Your objective:
Print out the full listing, exactly.

Data for analysis:

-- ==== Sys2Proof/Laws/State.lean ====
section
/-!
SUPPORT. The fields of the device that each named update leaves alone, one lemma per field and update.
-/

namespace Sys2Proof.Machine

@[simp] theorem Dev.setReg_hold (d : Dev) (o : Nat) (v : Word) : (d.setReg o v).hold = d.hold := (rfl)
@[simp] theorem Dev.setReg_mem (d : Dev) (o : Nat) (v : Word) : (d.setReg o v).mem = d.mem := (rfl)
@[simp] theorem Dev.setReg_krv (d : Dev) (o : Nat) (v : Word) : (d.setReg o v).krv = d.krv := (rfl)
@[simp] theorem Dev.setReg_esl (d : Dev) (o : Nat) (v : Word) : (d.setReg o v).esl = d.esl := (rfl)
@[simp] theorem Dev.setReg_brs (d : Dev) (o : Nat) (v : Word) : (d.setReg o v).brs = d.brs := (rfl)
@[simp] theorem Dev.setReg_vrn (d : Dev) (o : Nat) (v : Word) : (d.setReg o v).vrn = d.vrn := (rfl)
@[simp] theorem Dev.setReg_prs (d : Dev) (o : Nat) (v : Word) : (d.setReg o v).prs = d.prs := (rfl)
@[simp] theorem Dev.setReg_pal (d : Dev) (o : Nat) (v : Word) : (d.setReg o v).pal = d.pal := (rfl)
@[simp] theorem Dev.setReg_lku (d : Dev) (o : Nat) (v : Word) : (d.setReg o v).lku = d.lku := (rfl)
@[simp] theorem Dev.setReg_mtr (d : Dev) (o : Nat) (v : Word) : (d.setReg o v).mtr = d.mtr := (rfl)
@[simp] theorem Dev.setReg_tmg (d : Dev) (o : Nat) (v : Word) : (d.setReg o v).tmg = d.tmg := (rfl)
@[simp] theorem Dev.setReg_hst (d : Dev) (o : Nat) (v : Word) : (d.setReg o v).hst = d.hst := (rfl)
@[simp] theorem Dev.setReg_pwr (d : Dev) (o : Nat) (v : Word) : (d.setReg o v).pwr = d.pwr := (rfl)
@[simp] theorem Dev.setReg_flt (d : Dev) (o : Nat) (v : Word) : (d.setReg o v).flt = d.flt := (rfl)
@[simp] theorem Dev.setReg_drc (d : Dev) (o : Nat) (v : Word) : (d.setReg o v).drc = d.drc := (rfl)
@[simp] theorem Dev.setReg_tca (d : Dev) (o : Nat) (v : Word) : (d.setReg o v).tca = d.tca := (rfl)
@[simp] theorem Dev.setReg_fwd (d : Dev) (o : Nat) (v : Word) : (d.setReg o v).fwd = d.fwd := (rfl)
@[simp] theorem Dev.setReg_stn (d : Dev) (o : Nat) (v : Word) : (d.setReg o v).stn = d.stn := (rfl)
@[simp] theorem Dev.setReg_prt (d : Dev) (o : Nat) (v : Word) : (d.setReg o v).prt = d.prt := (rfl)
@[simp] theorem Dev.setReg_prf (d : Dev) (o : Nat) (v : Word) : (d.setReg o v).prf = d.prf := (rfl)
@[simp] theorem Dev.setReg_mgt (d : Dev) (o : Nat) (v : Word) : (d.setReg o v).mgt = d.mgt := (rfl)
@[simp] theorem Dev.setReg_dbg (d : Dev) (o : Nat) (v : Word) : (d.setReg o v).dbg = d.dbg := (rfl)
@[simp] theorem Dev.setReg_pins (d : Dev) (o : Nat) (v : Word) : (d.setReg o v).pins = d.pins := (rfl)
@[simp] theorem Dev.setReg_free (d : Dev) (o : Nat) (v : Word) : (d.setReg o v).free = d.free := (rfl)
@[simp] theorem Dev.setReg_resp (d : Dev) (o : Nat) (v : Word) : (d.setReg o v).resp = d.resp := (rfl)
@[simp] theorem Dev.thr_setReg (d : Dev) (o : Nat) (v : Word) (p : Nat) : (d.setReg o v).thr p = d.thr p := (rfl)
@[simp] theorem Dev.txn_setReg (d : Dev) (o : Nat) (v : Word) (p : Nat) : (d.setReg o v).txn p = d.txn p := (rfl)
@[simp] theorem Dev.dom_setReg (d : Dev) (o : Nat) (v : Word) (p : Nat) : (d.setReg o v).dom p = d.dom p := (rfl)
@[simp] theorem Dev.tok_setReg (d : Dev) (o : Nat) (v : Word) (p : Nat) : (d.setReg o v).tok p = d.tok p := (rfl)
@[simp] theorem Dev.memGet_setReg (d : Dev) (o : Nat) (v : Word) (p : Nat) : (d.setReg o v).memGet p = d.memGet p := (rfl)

Answer for the task:
-- ==== Sys2Proof/Laws/State.lean ====
section
/-!
SUPPORT. The fields of the device that each named update leaves alone, one lemma per field and update.
-/

namespace Sys2Proof.Machine

@[simp] theorem Dev.setReg_hold (d : Dev) (o : Nat) (v : Word) : (d.setReg o v).hold = d.hold := (rfl)
@[simp] theorem Dev.setReg_mem (d : Dev) (o : Nat) (v : Word) : (d.setReg o v).mem = d.mem := (rfl)
@[simp] theorem Dev.setReg_krv (d : Dev) (o : Nat) (v : Word) : (d.setReg o v).krv = d.krv := (rfl)
@[simp] theorem Dev.setReg_esl (d : Dev) (o : Nat) (v : Word) : (d.setReg o v).esl = d.esl := (rfl)
@[simp] theorem Dev.setReg_brs (d : Dev) (o : Nat) (v : Word) : (d.setReg o v).brs = d.brs := (rfl)
@[simp] theorem Dev.setReg_vrn (d : Dev) (o : Nat) (v : Word) : (d.setReg o v).vrn = d.vrn := (rfl)
@[simp] theorem Dev.setReg_prs (d : Dev) (o : Nat) (v : Word) : (d.setReg o v).prs = d.prs := (rfl)
@[simp] theorem Dev.setReg_pal (d : Dev) (o : Nat) (v : Word) : (d.setReg o v).pal = d.pal := (rfl)
@[simp] theorem Dev.setReg_lku (d : Dev) (o : Nat) (v : Word) : (d.setReg o v).lku = d.lku := (rfl)
@[simp] theorem Dev.setReg_mtr (d : Dev) (o : Nat) (v : Word) : (d.setReg o v).mtr = d.mtr := (rfl)
@[simp] theorem Dev.setReg_tmg (d : Dev) (o : Nat) (v : Word) : (d.setReg o v).tmg = d.tmg := (rfl)
@[simp] theorem Dev.setReg_hst (d : Dev) (o : Nat) (v : Word) : (d.setReg o v).hst = d.hst := (rfl)
@[simp] theorem Dev.setReg_pwr (d : Dev) (o : Nat) (v : Word) : (d.setReg o v).pwr = d.pwr := (rfl)
@[simp] theorem Dev.setReg_flt (d : Dev) (o : Nat) (v : Word) : (d.setReg o v).flt = d.flt := (rfl)
@[simp] theorem Dev.setReg_drc (d : Dev) (o : Nat) (v : Word) : (d.setReg o v).drc = d.drc := (rfl)
@[simp] theorem Dev.setReg_tca (d : Dev) (o : Nat) (v : Word) : (d.setReg o v).tca = d.tca := (rfl)
@[simp] theorem Dev.setReg_fwd (d : Dev) (o : Nat) (v : Word) : (d.setReg o v).fwd = d.fwd := (rfl)
@[simp] theorem Dev.setReg_stn (d : Dev) (o : Nat) (v : Word) : (d.setReg o v).stn = d.stn := (rfl)
@[simp] theorem Dev.setReg_prt (d : Dev) (o : Nat) (v : Word) : (d.setReg o v).prt = d.prt := (rfl)
@[simp] theorem Dev.setReg_prf (d : Dev) (o : Nat) (v : Word) : (d.setReg o v).prf = d.prf := (rfl)
@[simp] theorem Dev.setReg_mgt (d : Dev) (o : Nat) (v : Word) : (d.setReg o v).mgt = d.mgt := (rfl)
@[simp] theorem Dev.setReg_dbg (d : Dev) (o : Nat) (v : Word) : (d.setReg o v).dbg = d.dbg := (rfl)
@[simp] theorem Dev.setReg_pins (d : Dev) (o : Nat) (v : Word) : (d.setReg o v).pins = d.pins := (rfl)
@[simp] theorem Dev.setReg_free (d : Dev) (o : Nat) (v : Word) : (d.setReg o v).free = d.free := (rfl)
@[simp] theorem Dev.setReg_resp (d : Dev) (o : Nat) (v : Word) : (d.setReg o v).resp = d.resp := (rfl)
@[simp] theorem Dev.thr_setReg (d : Dev) (o : Nat) (v : Word) (p : Nat) : (d.setReg o v).thr p = d.thr p := (rfl)
@[simp] theorem Dev.txn_setReg (d : Dev) (o : Nat) (v : Word) (p : Nat) : (d.setReg o v).txn p = d.txn p := (rfl)
@[simp] theorem Dev.dom_setReg (d : Dev) (o : Nat) (v : Word) (p : Nat) : (d.setReg o v).dom p = d.dom p := (rfl)
@[simp] theorem Dev.tok_setReg (d : Dev) (o : Nat) (v : Word) (p : Nat) : (d.setReg o v).tok p = d.tok p := (rfl)
@[simp] theorem Dev.memGet_setReg (d : Dev) (o : Nat) (v : Word) (p : Nat) : (d.setReg o v).memGet p = d.memGet p := (rfl)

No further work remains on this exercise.